Problem to work on –
Given the records below, would you repeat exactly the lines that begin at the one containing "(pairOf c)).parkedFor with" and end at the one containing "else if q.st = 0 then", inclusive?

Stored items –

________________________

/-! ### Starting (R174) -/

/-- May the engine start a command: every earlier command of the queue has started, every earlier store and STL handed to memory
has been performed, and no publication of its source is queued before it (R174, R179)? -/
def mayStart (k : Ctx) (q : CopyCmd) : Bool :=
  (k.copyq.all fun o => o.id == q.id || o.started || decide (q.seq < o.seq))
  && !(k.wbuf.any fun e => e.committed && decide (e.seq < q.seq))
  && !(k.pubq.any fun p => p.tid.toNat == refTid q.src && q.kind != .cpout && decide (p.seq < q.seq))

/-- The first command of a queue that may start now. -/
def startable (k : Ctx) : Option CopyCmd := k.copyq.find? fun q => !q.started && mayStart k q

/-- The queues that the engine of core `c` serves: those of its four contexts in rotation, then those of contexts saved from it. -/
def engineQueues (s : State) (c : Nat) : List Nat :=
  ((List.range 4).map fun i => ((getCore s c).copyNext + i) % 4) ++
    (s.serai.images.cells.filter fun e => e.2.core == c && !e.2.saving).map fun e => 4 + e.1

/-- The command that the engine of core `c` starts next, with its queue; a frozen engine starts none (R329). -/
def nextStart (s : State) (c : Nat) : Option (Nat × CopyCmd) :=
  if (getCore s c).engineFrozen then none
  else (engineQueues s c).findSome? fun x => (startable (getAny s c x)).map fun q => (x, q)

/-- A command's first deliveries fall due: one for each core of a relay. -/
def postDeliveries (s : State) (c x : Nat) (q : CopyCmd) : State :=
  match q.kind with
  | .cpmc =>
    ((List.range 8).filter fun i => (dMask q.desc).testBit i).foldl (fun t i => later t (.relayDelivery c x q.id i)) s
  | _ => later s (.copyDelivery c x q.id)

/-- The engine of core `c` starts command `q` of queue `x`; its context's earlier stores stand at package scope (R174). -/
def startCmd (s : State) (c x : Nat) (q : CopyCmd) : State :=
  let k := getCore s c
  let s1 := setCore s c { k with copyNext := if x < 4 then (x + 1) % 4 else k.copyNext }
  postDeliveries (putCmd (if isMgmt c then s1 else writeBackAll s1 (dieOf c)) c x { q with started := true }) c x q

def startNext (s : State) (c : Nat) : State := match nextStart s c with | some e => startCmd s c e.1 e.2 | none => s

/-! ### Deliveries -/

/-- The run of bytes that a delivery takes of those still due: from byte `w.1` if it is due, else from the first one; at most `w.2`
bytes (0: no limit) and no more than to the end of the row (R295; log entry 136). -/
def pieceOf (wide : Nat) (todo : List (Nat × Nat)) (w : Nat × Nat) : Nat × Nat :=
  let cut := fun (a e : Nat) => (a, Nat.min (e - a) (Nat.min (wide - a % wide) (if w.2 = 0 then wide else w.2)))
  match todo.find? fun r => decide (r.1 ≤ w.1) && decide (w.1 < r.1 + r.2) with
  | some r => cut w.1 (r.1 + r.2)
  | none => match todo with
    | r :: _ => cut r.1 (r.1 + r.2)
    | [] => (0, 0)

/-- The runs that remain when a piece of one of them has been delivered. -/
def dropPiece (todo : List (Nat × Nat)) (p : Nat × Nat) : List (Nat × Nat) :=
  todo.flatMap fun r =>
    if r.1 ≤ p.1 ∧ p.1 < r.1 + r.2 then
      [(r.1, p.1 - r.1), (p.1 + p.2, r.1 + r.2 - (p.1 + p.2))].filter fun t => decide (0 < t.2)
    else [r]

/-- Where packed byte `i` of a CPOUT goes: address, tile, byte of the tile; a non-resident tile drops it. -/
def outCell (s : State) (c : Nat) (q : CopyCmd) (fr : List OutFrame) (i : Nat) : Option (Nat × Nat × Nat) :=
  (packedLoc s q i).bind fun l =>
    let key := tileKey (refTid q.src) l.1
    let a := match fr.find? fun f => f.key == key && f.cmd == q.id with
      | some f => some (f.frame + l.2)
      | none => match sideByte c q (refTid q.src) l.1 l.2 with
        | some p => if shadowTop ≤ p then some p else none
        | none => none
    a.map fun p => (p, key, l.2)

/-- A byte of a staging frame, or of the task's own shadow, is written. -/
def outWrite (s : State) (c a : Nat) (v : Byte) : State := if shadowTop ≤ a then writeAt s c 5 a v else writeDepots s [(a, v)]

________________________

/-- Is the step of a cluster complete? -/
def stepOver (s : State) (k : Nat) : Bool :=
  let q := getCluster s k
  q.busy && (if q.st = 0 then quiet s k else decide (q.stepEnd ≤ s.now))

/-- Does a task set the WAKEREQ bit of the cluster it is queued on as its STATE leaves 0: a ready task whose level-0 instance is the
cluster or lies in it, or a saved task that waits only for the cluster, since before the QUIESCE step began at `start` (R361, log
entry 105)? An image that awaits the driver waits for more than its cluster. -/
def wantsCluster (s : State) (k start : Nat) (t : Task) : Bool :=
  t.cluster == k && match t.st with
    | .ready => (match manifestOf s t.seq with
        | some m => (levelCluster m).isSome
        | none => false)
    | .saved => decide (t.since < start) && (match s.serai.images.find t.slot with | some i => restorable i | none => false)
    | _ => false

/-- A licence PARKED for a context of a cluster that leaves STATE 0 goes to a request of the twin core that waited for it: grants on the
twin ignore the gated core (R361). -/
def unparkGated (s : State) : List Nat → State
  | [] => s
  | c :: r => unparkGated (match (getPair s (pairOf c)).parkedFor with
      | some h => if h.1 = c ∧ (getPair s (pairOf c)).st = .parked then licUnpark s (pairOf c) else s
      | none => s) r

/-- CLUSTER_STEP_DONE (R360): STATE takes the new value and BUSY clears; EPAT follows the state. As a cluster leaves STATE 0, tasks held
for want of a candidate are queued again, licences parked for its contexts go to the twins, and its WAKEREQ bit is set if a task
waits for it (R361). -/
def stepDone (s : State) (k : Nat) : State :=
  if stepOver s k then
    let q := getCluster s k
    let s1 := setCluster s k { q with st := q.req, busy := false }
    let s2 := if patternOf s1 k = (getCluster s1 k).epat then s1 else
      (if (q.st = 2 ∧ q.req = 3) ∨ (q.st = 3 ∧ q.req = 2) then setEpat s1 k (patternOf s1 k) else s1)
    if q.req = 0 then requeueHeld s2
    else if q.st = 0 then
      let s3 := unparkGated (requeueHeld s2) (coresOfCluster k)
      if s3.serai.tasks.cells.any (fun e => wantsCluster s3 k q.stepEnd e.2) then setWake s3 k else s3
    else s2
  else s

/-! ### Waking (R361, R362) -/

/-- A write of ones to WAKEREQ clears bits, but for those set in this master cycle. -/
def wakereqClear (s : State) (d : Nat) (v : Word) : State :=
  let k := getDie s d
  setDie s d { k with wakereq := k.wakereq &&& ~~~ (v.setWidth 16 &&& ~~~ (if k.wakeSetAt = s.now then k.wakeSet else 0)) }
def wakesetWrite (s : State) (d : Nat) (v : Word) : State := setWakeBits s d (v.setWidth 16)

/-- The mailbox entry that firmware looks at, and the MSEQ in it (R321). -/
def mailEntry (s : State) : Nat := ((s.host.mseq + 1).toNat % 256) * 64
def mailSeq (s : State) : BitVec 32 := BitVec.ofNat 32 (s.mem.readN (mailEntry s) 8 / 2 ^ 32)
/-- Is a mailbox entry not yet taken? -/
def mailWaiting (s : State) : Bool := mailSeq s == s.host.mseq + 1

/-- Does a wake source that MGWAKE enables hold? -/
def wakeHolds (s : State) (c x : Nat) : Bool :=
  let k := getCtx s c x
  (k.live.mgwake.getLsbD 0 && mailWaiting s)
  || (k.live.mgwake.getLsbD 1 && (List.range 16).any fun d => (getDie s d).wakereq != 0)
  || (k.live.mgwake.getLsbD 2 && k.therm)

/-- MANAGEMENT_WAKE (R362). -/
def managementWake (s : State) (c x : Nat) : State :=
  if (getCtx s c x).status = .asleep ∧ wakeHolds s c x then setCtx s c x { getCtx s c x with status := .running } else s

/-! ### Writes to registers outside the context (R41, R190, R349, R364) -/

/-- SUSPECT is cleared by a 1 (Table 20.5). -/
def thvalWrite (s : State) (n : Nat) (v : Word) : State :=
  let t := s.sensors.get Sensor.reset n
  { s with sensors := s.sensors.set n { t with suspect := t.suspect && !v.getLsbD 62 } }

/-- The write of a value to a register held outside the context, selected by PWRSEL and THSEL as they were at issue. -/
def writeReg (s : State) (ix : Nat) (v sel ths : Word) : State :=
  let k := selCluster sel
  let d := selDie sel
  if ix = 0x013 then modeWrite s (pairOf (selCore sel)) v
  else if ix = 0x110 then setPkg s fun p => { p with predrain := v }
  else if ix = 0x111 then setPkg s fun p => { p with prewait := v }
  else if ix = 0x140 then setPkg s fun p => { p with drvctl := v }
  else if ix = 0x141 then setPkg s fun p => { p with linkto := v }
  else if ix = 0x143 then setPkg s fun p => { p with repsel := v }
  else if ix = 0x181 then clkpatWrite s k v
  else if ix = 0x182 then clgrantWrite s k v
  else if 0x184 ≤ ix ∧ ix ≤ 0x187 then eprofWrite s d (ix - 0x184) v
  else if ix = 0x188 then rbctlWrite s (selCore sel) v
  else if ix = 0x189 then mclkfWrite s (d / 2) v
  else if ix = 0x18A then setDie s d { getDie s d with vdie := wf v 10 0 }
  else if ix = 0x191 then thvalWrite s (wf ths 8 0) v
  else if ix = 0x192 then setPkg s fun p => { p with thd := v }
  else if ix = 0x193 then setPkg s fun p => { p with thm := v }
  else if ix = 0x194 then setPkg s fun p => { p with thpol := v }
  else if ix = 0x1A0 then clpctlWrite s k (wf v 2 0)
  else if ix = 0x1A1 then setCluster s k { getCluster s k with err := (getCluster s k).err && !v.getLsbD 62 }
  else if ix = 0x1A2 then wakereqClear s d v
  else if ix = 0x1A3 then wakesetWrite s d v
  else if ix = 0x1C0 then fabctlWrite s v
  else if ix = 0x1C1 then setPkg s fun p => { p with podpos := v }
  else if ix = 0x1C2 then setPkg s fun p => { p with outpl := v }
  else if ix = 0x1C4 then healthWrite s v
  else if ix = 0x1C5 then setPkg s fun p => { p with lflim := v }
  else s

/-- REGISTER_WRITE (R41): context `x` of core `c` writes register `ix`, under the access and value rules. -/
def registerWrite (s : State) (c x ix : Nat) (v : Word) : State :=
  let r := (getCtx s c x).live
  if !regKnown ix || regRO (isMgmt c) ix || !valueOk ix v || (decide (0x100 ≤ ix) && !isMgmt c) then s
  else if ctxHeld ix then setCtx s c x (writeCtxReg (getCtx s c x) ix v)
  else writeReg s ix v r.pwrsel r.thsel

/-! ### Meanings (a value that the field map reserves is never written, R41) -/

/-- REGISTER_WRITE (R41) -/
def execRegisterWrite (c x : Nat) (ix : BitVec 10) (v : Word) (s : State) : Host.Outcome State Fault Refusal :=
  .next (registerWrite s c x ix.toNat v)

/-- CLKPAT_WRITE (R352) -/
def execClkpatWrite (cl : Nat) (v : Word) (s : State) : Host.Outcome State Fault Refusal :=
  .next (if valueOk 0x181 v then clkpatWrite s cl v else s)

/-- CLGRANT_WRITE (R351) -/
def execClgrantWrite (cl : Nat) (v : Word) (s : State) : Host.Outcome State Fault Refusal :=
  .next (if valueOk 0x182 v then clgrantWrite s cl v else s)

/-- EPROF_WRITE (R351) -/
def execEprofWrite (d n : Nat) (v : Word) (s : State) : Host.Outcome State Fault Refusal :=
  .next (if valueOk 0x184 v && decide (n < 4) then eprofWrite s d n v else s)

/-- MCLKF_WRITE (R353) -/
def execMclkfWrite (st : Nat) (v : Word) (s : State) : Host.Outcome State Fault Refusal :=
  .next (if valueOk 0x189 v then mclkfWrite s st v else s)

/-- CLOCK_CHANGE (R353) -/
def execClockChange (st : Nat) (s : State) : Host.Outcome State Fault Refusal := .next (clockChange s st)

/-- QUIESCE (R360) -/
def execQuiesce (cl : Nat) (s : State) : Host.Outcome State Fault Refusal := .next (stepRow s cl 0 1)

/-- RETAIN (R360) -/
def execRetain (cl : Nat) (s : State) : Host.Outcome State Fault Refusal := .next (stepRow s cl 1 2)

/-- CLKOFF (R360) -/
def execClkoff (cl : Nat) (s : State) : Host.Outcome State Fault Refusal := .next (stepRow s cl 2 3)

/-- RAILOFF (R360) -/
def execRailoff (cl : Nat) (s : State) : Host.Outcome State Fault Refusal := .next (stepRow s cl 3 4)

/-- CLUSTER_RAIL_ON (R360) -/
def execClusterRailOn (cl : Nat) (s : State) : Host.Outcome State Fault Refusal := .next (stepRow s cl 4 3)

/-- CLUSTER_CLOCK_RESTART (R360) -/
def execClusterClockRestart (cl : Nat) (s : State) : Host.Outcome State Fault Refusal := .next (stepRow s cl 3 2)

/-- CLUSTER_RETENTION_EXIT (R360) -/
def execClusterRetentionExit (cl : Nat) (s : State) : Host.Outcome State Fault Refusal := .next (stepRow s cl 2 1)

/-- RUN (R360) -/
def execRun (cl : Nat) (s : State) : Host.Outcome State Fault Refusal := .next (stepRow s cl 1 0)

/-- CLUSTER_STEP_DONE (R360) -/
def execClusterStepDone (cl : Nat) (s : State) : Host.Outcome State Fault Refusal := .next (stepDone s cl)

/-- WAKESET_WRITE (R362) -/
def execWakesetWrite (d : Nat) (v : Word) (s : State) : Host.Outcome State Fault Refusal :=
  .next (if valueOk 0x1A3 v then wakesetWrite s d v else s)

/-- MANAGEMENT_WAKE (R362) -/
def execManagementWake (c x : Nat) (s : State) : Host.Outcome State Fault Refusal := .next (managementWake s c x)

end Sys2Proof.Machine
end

________________________

Answer section –
  | c :: r => unparkGated (match (getPair s (pairOf c)).parkedFor with
      | some h => if h.1 = c ∧ (getPair s (pairOf c)).st = .parked then licUnpark s (pairOf c) else s
      | none => s) r

/-- CLUSTER_STEP_DONE (R360): STATE takes the new value and BUSY clears; EPAT follows the state. As a cluster leaves STATE 0, tasks held
for want of a candidate are queued again, licences parked for its contexts go to the twins, and its WAKEREQ bit is set if a task
waits for it (R361). -/
def stepDone (s : State) (k : Nat) : State :=
  if stepOver s k then
    let q := getCluster s k
    let s1 := setCluster s k { q with st := q.req, busy := false }
    let s2 := if patternOf s1 k = (getCluster s1 k).epat then s1 else
      (if (q.st = 2 ∧ q.req = 3) ∨ (q.st = 3 ∧ q.req = 2) then setEpat s1 k (patternOf s1 k) else s1)
    if q.req = 0 then requeueHeld s2
    else if q.st = 0 then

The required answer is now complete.